#### ASSIGNMENT:
Repeat exactly the lines from the start of the records below through the line that contains "pointer (R153). -/", including both.

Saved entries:
-- ==== Sys2Proof/Machine/State.lean ====
section
/-! DEFINITION. The state, as plain data: every piece of state `10_state.md` gives the block, the guest memory and
the environment it works with, and the reasons a step can stop. -/

namespace Sys2Proof.Machine

/-- A transfer descriptor as read, words 0 to 7 (R159 to R162); the overlay of a queue head has the same layout (R157). -/
structure Qtd where
  /-- Word 0: next qTD pointer. -/
  next : Word
  /-- Word 1: alternate next qTD pointer (in an overlay its bits 4:1 are NakCnt). -/
  alt : Word
  /-- Word 2: the token (R160). -/
  token : Word
  /-- Words 3 to 7: buffer pointers 0 to 4 (R161, R162). -/
  buf0 : Word
  buf1 : Word
  buf2 : Word
  buf3 : Word
  buf4 : Word
deriving DecidableEq, Repr

/-- A queue head as read, words 0 to 11 (R153 to R158). -/
structure Qh where
  /-- Word 0: horizontal link pointer (R153). -/
  link : Word
  /-- Word 1: endpoint characteristics (R154). -/
  epchar : Word
  /-- Word 2: endpoint capabilities (R155). -/
  epcap : Word
  /-- Word 3: current qTD pointer (R156). -/
  current : Word
  /-- Words 4 to 11: the overlay (R157). -/
  ov : Qtd
deriving DecidableEq, Repr

/-- The state tag of a Packet (R36); it only advances. -/
inductive PacketTag where
  | uninit
  | inflight
  | finished
deriving DecidableEq, Repr

/-- The tag of a device result (R174). -/
inductive ResultTag where
  | count
  | nak
  | stall
  | ioerror
  | nodev
  | babble
  | pending
deriving DecidableEq, Repr

/-- A Packet: the host record of one qTD being executed (R36). -/
structure Packet where
  qtdaddr : Word
  qtd : Qtd
  /-- The PID code of the token, reserved code included until EXECUTE refuses it (R165, R241). -/
  pid : BitVec 2
  buf : List Byte
  len : BitVec 15
  result : Option ResultTag
  count : Nat
  tag : PacketTag
deriving DecidableEq, Repr

/-- A Queue: the host-side cache of one queue head (R35). -/
structure Queue where
  kind : Sched
  qhaddr : Word
  qh : Qh
  seen : Bool
  lastSeen : Nat
  dev : Option DevRef
  packets : List Packet
  qtdaddr : Word
deriving DecidableEq, Repr

/-- The registers and the descriptor cache of one schedule (R30 to R34). The cache is a finite map keyed by
`qhaddr`, kept as a list with rising keys. -/
structure SchedRegs where
  auto : AutoState
  fetchAddr : Word
  curQueue : Option Word
  visits : Nat
  cache : List Queue
deriving DecidableEq, Repr

/-- The stored bits of USBCMD (R40); every other bit reads 0. -/
structure UsbCmd where
  rs : Bool
  pse : Bool
  ase : Bool
  iaad : Bool
  itc : BitVec 8
deriving DecidableEq, Repr

/-- The fields of a submission (R173, R287). -/
structure Request where
  dir : BitVec 2
  devAddr : BitVec 7
  endpoint : BitVec 4
  speed : BitVec 2
  toggle : Bool
  buf : List Byte
  len : BitVec 15
deriving DecidableEq, Repr

/-- A completion callback: the Packet it names, by its queue and qTD address (log 14), and the result (R310). -/
structure Completion where
  kind : Sched
  qhaddr : Word
  qtdaddr : Word
  answer : DevAnswer
deriving DecidableEq, Repr

/-- What a device does inside one submit call: the completions it delivers, then the answer it returns (R287, R311). -/
structure SubmitAnswer where
  completions : List Completion
  answer : DevAnswer
deriving DecidableEq, Repr

/-- What the environment brings: a row presented to the decoder (the seven stimuli, R175), or what it does
between entries without telling the engine (log 4). -/
inductive Event where
  /-- A message to decode and run. -/
  | msg (m : Message)
  /-- The guest driver writes guest memory between entries (R9, R113). -/
  | guestWrite (addr : Word) (bytes : List Byte)
  /-- The port model's address map changes at one USB address (R354, D27, log 8). -/
  | setDevice (addr : BitVec 7) (dev : Option DevRef)
deriving DecidableEq, Repr

/-- What the block gives out (log 26). -/
inductive Output where
  /-- The value of an MMIO read of so many bytes (R500, R510). -/
  | readValue (width : Width) (value : Word)
  /-- A submission to a device (R287). -/
  | submit (dev : DevRef) (req : Request)
  /-- The device's cancel capability is called for a Packet (R244). -/
  | cancel (dev : DevRef) (kind : Sched) (qhaddr qtdaddr : Word)
  /-- A write passed to the port model (R509). -/
  | portWrite (off : Word) (value : Word)
  /-- The port model is reset (R583). -/
  | portReset
deriving DecidableEq, Repr

/-- A range of guest-physical addresses with no memory behind them, from `base` up to but not including `base + size`. -/
structure Hole where
  base : Nat
  size : Nat
deriving DecidableEq, Repr

/-- Guest physical memory (R100, R101): the whole 32-bit address space; see `Memory.wf` in `Machine/Ops.lean`. -/
structure Memory where
  /-- The listed bytes, addresses rising (log 1). -/
  cells : List Host.Cell
  /-- The parameter of R101: where there is no memory (log 35). No step changes it. -/
  holes : List Hole
  /-- The MODEL's: the bytes written where there is no memory, newest first (log 35). -/
  lost : List Host.Cell
  /-- The MODEL's: how often the guest has acted on memory; a byte read where there is none may differ from then on
  (R117, log 35). -/
  epoch : Nat
deriving DecidableEq, Repr

/-- The state of the block and of the environment it works with. -/
structure State where
  /-- The named parameters (R11, log 2). No step changes them. -/
  params : Params
  /-- USBCMD (R40). -/
  usbcmd : UsbCmd
  /-- USBSTS bits 5:0 (R41, R42). -/
  usbsts : BitVec 6
  /-- The reclamation flag, USBSTS bit 13 (R401). -/
  recl : Bool
  /-- USBINTR bits 5:0 (R45). -/
  usbintr : BitVec 6
  /-- FRINDEX bits 13:0 (R46). -/
  frindex : BitVec 14
  /-- PERIODICLISTBASE (R48). -/
  periodicListBase : Word
  /-- ASYNCLISTADDR (R49). -/
  asyncListAddr : Word
  /-- Interrupt bits raised and not yet committed (R50). -/
  usbstsPending : BitVec 6
  /-- The microframe count from which a threshold commit may happen (R51). -/
  nextCommit : Nat
  /-- Microframes accounted since power-on (R52). -/
  uframeCtr : Nat
  /-- The time up to which microframes are accounted, or unset (R52, R470). -/
  lastRunUs : Option Nat
  /-- The MODEL's: the time of the last tick, which D56 has a later one not go before, or none (log 36). -/
  lastTickUs : Option Nat
  /-- A visit bound was exceeded (R53). -/
  diagEmitted : Bool
  /-- The engine is handling a stimulus (R54). -/
  inEntry : Bool
  /-- The asynchronous schedule (R30 to R34). -/
  async : SchedRegs
  /-- The periodic schedule (R30 to R34). -/
  periodic : SchedRegs
  /-- Guest physical memory (R100, R101, log 1, log 35). -/
  mem : Memory
  /-- The port model's address map behind `lookupDevice` (D27, log 8). -/
  devices : List (BitVec 7 × DevRef)
  /-- The MODEL's: the device answers the environment has lined up (log 5). -/
  answers : List SubmitAnswer
  /-- The MODEL's: how many free values have been drawn and how often the port model has acted (log 5, log 9). -/
  draws : Nat
  /-- The MODEL's: what waits to be handled, first first (log 4). -/
  inbox : List Event
  /-- The MODEL's: what the block gave out, newest first; `portCalls` reads its port writes and resets (log 9, 26). -/
  outbox : List Output
deriving DecidableEq, Repr

/-- Why a step stops. -/
inductive Fault where
  /-- R310, R538: a completion for a Packet that is not INFLIGHT. Raised by COMPLETE and by a completion inside a
  submit call. Safe: the spec itself makes it a model fault (D41). -/
  | completionNotInflight
  /-- R310, R538: a completion that carries PENDING. Raised by the same. Safe, as above. -/
  | completionPending
  /-- R244: a Packet is INFLIGHT and its Queue has no device to cancel it. Raised by `cancelPacket`. Safe: the
  spec's model fault, unreachable by R287. -/
  | cancelNoDevice
  /-- R37: a step that works on the current Queue while there is none. Raised by the automaton steps from
  ADVANCE-QUEUE on. Safe: no run reaches it (log 20). -/
  | noCurrentQueue
  /-- R370, R375, R380: EXECUTE without its UNINIT Packet, or EXECUTING or WRITEBACK without its FINISHED one.
  Raised by those steps. Safe: no run reaches it (log 20). -/
  | noPacket
  /-- R287, R288: the answer PENDING for a Queue without a device. Raised by RESULT_PENDING presented alone.
  Safe: only a device that exists can answer so (log 30). -/
  | pendingNoDevice
  /-- R31: an automaton holds a state of the other schedule. Raised by `walkStep`. Safe: no run reaches it (log 20). -/
  | wrongSchedule
  /-- R346: a pass outlived the number of steps in which every pass ends. Raised by `run`. Safe: never raised from
  the start of a pass (log 10). -/
  | passTooLong
deriving DecidableEq, Repr

/-- Why an instruction or message has no meaning. -/
inductive Refusal where
  /-- An arm of `exec` that has no meaning yet. Raised by `exec` only. Safe. -/
  | notModelled (mnemonic : String)
  /-- R500, R501, D6: an access to the operational block that is not 4 bytes at a 4-aligned offset. Raised by
  MMIO_READ and MMIO_WRITE. Safe: the spec refuses it. -/
  | narrowAccess
  /-- R500: a read of the capability block that is not aligned or leaves the block. Raised by MMIO_READ. Safe: the
  spec refuses it. -/
  | capabilityAccess
  /-- R470, R538, D56: a tick with a time before `last_run_us`, or before the last tick's (log 36). Raised by TICK. Safe:
  the spec refuses it. -/
  | tickBackwards
  /-- R174, R175, R176: the decoder refuses the message. Raised by `step`. Safe: the spec gives it no meaning. -/
  | undecodable
deriving DecidableEq, Repr

/-- The registers of a schedule at power-on (R581). -/
def SchedRegs.reset : SchedRegs where
  auto := .inactive
  fetchAddr := 0
  curQueue := none
  visits := 0
  cache := []

/-- USBCMD after reset: 0x00080000, ITC = 8 (R40, R581). -/
def UsbCmd.reset : UsbCmd where
  rs := false
  pse := false
  ase := false
  iaad := false
  itc := 8

/-- The machine right after power-on: the column "power-on" of R581. The parameters, the memory, the address map
and the model's own fields are DESIGN CHOICE (log 1, 2, 4, 5, 8, 26, 35, 36). -/
def State.reset : State where
  params := Params.vectors
  usbcmd := UsbCmd.reset
  usbsts := 0
  recl := false
  usbintr := 0
  frindex := 0
  periodicListBase := 0
  asyncListAddr := 0
  usbstsPending := 0
  nextCommit := 0
  uframeCtr := 0
  lastRunUs := none
  lastTickUs := none
  diagEmitted := false
  inEntry := false
  async := SchedRegs.reset
  periodic := SchedRegs.reset
  mem := ⟨[], [], [], 0⟩
  devices := []
  answers := []
  draws := 0
  inbox := []
  outbox := []

end Sys2Proof.Machine
end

#### SOLUTION FOR THIS EXERCISE:
-- ==== Sys2Proof/Machine/State.lean ====
section
/-! DEFINITION. The state, as plain data: every piece of state `10_state.md` gives the block, the guest memory and
the environment it works with, and the reasons a step can stop. -/

namespace Sys2Proof.Machine

/-- A transfer descriptor as read, words 0 to 7 (R159 to R162); the overlay of a queue head has the same layout (R157). -/
structure Qtd where
  /-- Word 0: next qTD pointer. -/
  next : Word
  /-- Word 1: alternate next qTD pointer (in an overlay its bits 4:1 are NakCnt). -/
  alt : Word
  /-- Word 2: the token (R160). -/
  token : Word
  /-- Words 3 to 7: buffer pointers 0 to 4 (R161, R162). -/
  buf0 : Word
  buf1 : Word
  buf2 : Word
  buf3 : Word
  buf4 : Word
deriving DecidableEq, Repr

/-- A queue head as read, words 0 to 11 (R153 to R158). -/
structure Qh where
  /-- Word 0: horizontal link pointer (R153). -/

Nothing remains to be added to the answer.